From the Journals

HDACi, HMA combo improves survival for older AML patients


 

FROM BLOOD ADVANCES

For patients older than 65 years with newly diagnosed acute myeloid leukemia (AML) who were ineligible for standard induction therapy, adding the investigational pan-histone deacetylase (pan-HDAC) inhibitor pracinostat to azacitidine resulted in better complete remission and overall survival rates than azacitidine alone, results of a multicenter phase 2 trial showed.

Among 50 patients treated with the combination, 26 (52%) achieved the primary endpoint of either a complete remission (CR), CR with incomplete recovery of blood counts (CRi), or morphologic leukemia-free state (MLFS).

The median overall survival (OS) was 19.1 months, which compares favorably with historical data on similar patients treated with single-agent azacitidine, reported Guillermo Garcia-Manero, MD, from the University of Texas MD Anderson Cancer Center in Houston and his colleagues.

“[T]his study shows that pracinostat in combination with azacitidine has the potential to be a safe and effective regimen in the frontline treatment of older patients with AML unfit for [induction chemotherapy],” they wrote in Blood Advances.

Pracinostat is an oral pan-HDAC inhibitor that has been shown to have modest activity against AML as a single agent, but synergistic activity when combined with hypomethylating agent azacitidine, a standard of care for older patients with AML in the trial.

The investigators enrolled 50 patients with a median age of 75 years (range, 66-84 years). The cohort included 33 patients with de novo AML, 12 with AML secondary to myelodysplasia syndrome or myleoproliferative neoplasia, and five with therapy-related AML.

The patients were treated with pracinostat 60 mg daily for 3 days each week for 3 consecutive weeks in addition to azacitidine 75 mg/m2 daily for 7 days in a 28-day cycle.

As noted, 26 patients reached the clinical endpoint, including 21 with a CR, 2 with a CRi, and 3 with MLFS. Additionally, two patients had a partial response (PR) and four had a PR with incomplete recovery of blood counts.

The median OS was 19.1 months, and the median progression-free survival (PFS) was 12.6 months. The 1-year OS rate was 62%. The 60-day mortality rate was 10%.

The authors noted that the survival data were superior to those seen in the phase 3 AZA-AML-001 study, which compared azacitidine therapy with conventional regimens in patients older than 65 years with newly diagnosed AML who were not eligible for stem cell transplants. In that trial, median OS was 10.4 months, the CR rate was 19.5% (vs. 49% in the present study), the 1-year OS rate was 46.5%, and the 60-day mortality rate was 16.2%.

They acknowledged, however, that the validity of the comparison is limited by their study’s small sample size, potential differences between the study populations, and lack of a control group in the present study. The investigators also found that clearance rates of baseline somatic mutations correlated with response to treatment.

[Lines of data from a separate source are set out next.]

/-- A move that answers a next state has one of the shapes. -/
theorem hostMove_shape (m : HostMove) (s t : State) (h : hostMove m s = .next t) :
    StepShape (some m) s t := by
  by_cases hb : s.st = .busy
  · cases m with
    | readReg r =>
      simp only [hostMove, hb, true_and] at h
      split at h
      · cases h
      · cases h; exact .host s.pending _ rfl
    | readCin i => cases h; exact .host s.pending _ rfl
    | awaitNotBusy =>
      simp only [hostMove, if_pos hb, runCmd] at h
      rw [exec_of_busy _ { s with pending := .awaitNotBusy :: s.pending } hb] at h
      obtain ⟨rfl, hr⟩ := State.commit_next.1 h
      exact .block hb (.awaitNotBusy :: s.pending) rfl hr
    | blockTurn =>
      rw [hostMove, blockTurn_of_busy s hb] at h
      obtain ⟨rfl, hr⟩ := State.commit_next.1 h
      exact .block hb s.pending rfl hr
    | platformReset => cases h; exact .reset rfl s.pending rfl
    | writeCmd | writeCtrl | writeCinLen | writeDigLen | writeCin | writeDig | readDig | readCout =>
      simp [hostMove, hostWrite, hb] at h
  · cases m with
    | writeCmd v =>
      obtain ⟨_, _, rfl⟩ := hostWrite_next.1 h
      exact .cmd hb s.pending v rfl
    | writeCtrl v =>
      simp only [hostMove, hb, if_false] at h
      split at h
      · rename_i hv
        rw [runCmd, exec_of_not_busy _ _ hb] at h
        cases h; exact .go hb v rfl hv s.pending rfl
      · cases h; exact .host s.pending s.answers rfl
    | writeCinLen n =>
      obtain ⟨_, hf, rfl⟩ := hostWrite_next.1 h
      exact .cinLen hb s.pending n rfl hf
    | writeDigLen n =>
      obtain ⟨_, hf, rfl⟩ := hostWrite_next.1 h
      exact .digLen hb s.pending n rfl hf
    | writeCin i c =>
      obtain ⟨_, _, rfl⟩ := hostWrite_next.1 h
      exact .cin hb s.pending i c rfl
    | writeDig i d =>
      obtain ⟨_, _, rfl⟩ := hostWrite_next.1 h
      exact .dig hb s.pending i d rfl
    | readReg r =>
      simp only [hostMove, hb, false_and, if_false] at h
      cases h; exact .host s.pending _ rfl
    | readCin i => cases h; exact .host s.pending _ rfl
    | readDig i =>
      simp only [hostMove, hb, if_false] at h
      cases h; exact .host s.pending _ rfl
    | readCout i =>
      simp only [hostMove, hb, if_false] at h
      cases h; exact .host s.pending _ rfl
    | awaitNotBusy =>
      simp only [hostMove, hb, if_false] at h
      cases h; exact .host s.pending s.answers rfl
    | blockTurn =>
      rw [hostMove, blockTurn_of_not_busy s hb] at h
      cases h; exact .host s.pending s.answers rfl
    | platformReset => cases h; exact .reset rfl s.pending rfl

/-- A step that answers a next state has one of the shapes: the inversion every proof about steps starts from. -/
theorem step_shape (s t : State) (h : step s = .next t) : StepShape s.pending.head? s t := by
  cases hp : s.pending with
  | nil =>
    rw [step_nil s hp] at h
    by_cases hb : s.st = .busy
    · rw [blockTurn_of_busy s hb] at h
      obtain ⟨rfl, hr⟩ := State.commit_next.1 h
      exact .block hb s.pending rfl hr
    · rw [blockTurn_of_not_busy s hb] at h
      cases h; exact .host s.pending s.answers rfl
  | cons m rest =>
    rw [step_cons s m rest hp] at h
    cases hostMove_shape m _ t h with
    | block busy p eq room => exact .block busy p eq room
    | go free v head hv p eq => exact .go free v head hv p eq
    | host p a eq => exact .host p a eq
    | cmd free p v eq => exact .cmd free p v eq
    | cinLen free p n eq fits => exact .cinLen free p n eq fits
    | digLen free p n eq fits => exact .digLen free p n eq fits
    | cin free p i c eq => exact .cin free p i c eq
    | dig free p i d eq => exact .dig free p i d eq
    | reset head p eq => exact .reset head p eq

@[simp] theorem stepN_zero (s : State) : stepN 0 s = .next s := rfl

/-- A run of one more step goes on from where its first step leads. -/
theorem stepN_next {s t : State} (n : Nat) (h : step s = .next t) :
    stepN (n + 1) s = stepN n t := by
  have h' : Host.Core.step Sys2Proof.core s = .next t := h
  show Host.Core.run Sys2Proof.core (n + 1) s = Host.Core.run Sys2Proof.core n t
  simp only [Host.Core.run, h']

/-- A run that answers a next state after one more step took a first step. -/
theorem stepN_succ_next {s t : State} {n : Nat} (h : stepN (n + 1) s = .next t) :
    ∃ u, step s = .next u ∧ stepN n u = .next t := by
  cases hs : step s with
  | next u => exact ⟨u, rfl, by rw [← stepN_next n hs]; exact h⟩
  | fault r =>
    have h' : Host.Core.step Sys2Proof.core s = .fault r := hs
    simp only [stepN, Host.Core.run, h'] at h
    cases h
  | refused r =>
    have h' : Host.Core.step Sys2Proof.core s = .refused r := hs
    simp only [stepN, Host.Core.run, h'] at h
    cases h

/-- Runs compose. -/
theorem stepN_add {s t : State} (m n : Nat) (h : stepN m s = .next t) :
    stepN (m + n) s = stepN n t := by
  induction m generalizing s with
  | zero => rw [stepN_zero] at h; cases h; simp
  | succ m ih =>
    obtain ⟨u, hu, hr⟩ := stepN_succ_next h
    rw [show m + 1 + n = m + n + 1 by omega, stepN_next _ hu, ih hr]

end Sys2Proof.Machine
end

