-- ==== Sys2Proof/Laws/Calls.lean ====
section
/-! SUPPORT. A call as a run: its first step is GO, the block's steps do not read the host's list, a machine whose
call has ended and whose host has no move left rests, and so a call ends in one state. -/

namespace Sys2Proof.Machine

open Sys2Proof

/-- The state a GO in `s` leads to when the host has nothing else to do. -/
def State.callStart (s : State) : State := ({ s with pending := [] } : State).go s.control

@[simp] theorem State.callStart_pending (s : State) : s.callStart.pending = [] := rfl

@[simp] theorem State.callStart_control (s : State) : s.callStart.control = s.control := rfl

theorem State.callStart_cinText (s : State) : s.callStart.cinText = s.callText := rfl

/-- The first step of a call is GO. -/
theorem step_calling {s : State} (h : s.st ≠ .busy) : step s.calling = .next s.callStart := by
  rw [step_cons _ _ _ (State.calling_pending s)]
  have h' : ({ s with pending := [] } : State).st ≠ .busy := h
  show hostMove (.writeCtrl 1#1) { s with pending := [] } = _
  simp only [hostMove, if_neg h]
  rw [if_pos (by decide), runCmd, exec_of_not_busy _ _ h']
  rfl

/-- A step of a running call with no host move is its block step. -/
theorem step_of_busy {s : State} (hb : s.st = .busy) (hp : s.pending = []) :
    step s = s.commit (blockStep s.control s) := by
  rw [step_nil _ hp, blockTurn_of_busy _ hb]

/-- A machine whose call has ended and whose host has no move left rests. -/
theorem stepN_rest {s : State} (hs : s.st ≠ .busy) (hp : s.pending = []) (n : Nat) : stepN n s = .next s := by
  induction n with
  | zero => rfl
  | succ n ih => rw [stepN_next n (t := s) (by rw [step_nil _ hp, blockTurn_of_not_busy _ hs]), ih]

@[simp] theorem blockStep_pending (c : Control) (s : State) : (blockStep c s).pending = s.pending := by
  unfold blockStep
  cases s.stage <;> cases c.dir <;> simp only
  · rcases tobinStep_cases c s with ⟨_, _, e⟩ | ⟨_, _, e⟩ | ⟨_, e⟩ <;> rw [e] <;> simp
  · rcases rldecStep_cases c s with ⟨_, _, a, _, e⟩ | ⟨_, _, e⟩ | ⟨_, _, e⟩ | ⟨_, _, e⟩ <;> rw [e] <;>
      simp [State.scanAct_eq, State.advance]
  · rcases rlencStep_cases c s with ⟨_, e⟩ | ⟨_, e⟩ <;> rw [e] <;> simp
  · rcases totxtStep_cases c s with ⟨_, e⟩ | ⟨_, _, e⟩ | ⟨_, _, e⟩ <;> rw [e] <;> simp

theorem step_keeps_no_move {s t : State} (hp : s.pending = []) (h : step s = .next t) : t.pending = [] := by
  by_cases hb : s.st = .busy
  · rw [step_of_busy hb hp] at h
    obtain ⟨rfl, _⟩ := State.commit_next.1 h
    simp [hp]
  · rw [step_nil _ hp, blockTurn_of_not_busy _ hb] at h; cases h; exact hp

theorem stepN_keeps_no_move {s t : State} (n : Nat) (hp : s.pending = []) (h : stepN n s = .next t) :
    t.pending = [] := by
  induction n generalizing s with
  | zero => cases h; exact hp
  | succ n ih =>
    obtain ⟨u, hu, hr⟩ := stepN_succ_next h
    exact ih (step_keeps_no_move hp hu) hr

theorem CallEnds.pending {s t : State} {n : Nat} (hs : s.st ≠ .busy) (h : CallEnds s n t) : t.pending = [] := by
  obtain ⟨m, rfl⟩ : ∃ m, n = m + 1 := ⟨n - 1, by have := h.started; omega⟩
  have hr := h.run
  rw [stepN_next m (step_calling hs)] at hr
  exact stepN_keeps_no_move m rfl hr

/-- A call that has ended has also ended any number of steps later. -/
theorem CallEnds.later {s t : State} {n : Nat} (hs : s.st ≠ .busy) (h : CallEnds s n t) (k : Nat) :
    CallEnds s (n + k) t :=
  ⟨by have := h.started; omega, by rw [stepN_add n k h.run, stepN_rest (by simp [h.done]) (h.pending hs)], h.done⟩

/-- A call ends in one state. -/
theorem CallEnds.unique {s u v : State} {n m : Nat} (hs : s.st ≠ .busy) (h : CallEnds s n u)
    (k : CallEnds s m v) : u = v := by
  have h1 := (h.later hs m).run
  have h2 := (k.later hs n).run
  rw [Nat.add_comm, h1] at h2
  cases h2; rfl

end Sys2Proof.Machine
end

Grade 3 or greater treatment-emergent adverse events occurred in 43 of the 50 patients, including infections, thrombocytopenias, and febrile neutropenias.

“On the basis of these encouraging results, a phase 3, multicenter, double-blind, randomized study of pracinostat vs. placebo with azacitidine (NCT03151408) is currently ongoing to confirm superiority of the combination in this difficult-to-treat AML population,” the investigators wrote.

The study was supported by research funding from MEI Pharma, which helped develop pracinostat. Dr. Garcia-Manero reported having no disclosures. Multiple coauthors reported financial relationships with MEI and others. One coauthor is an MEI employee.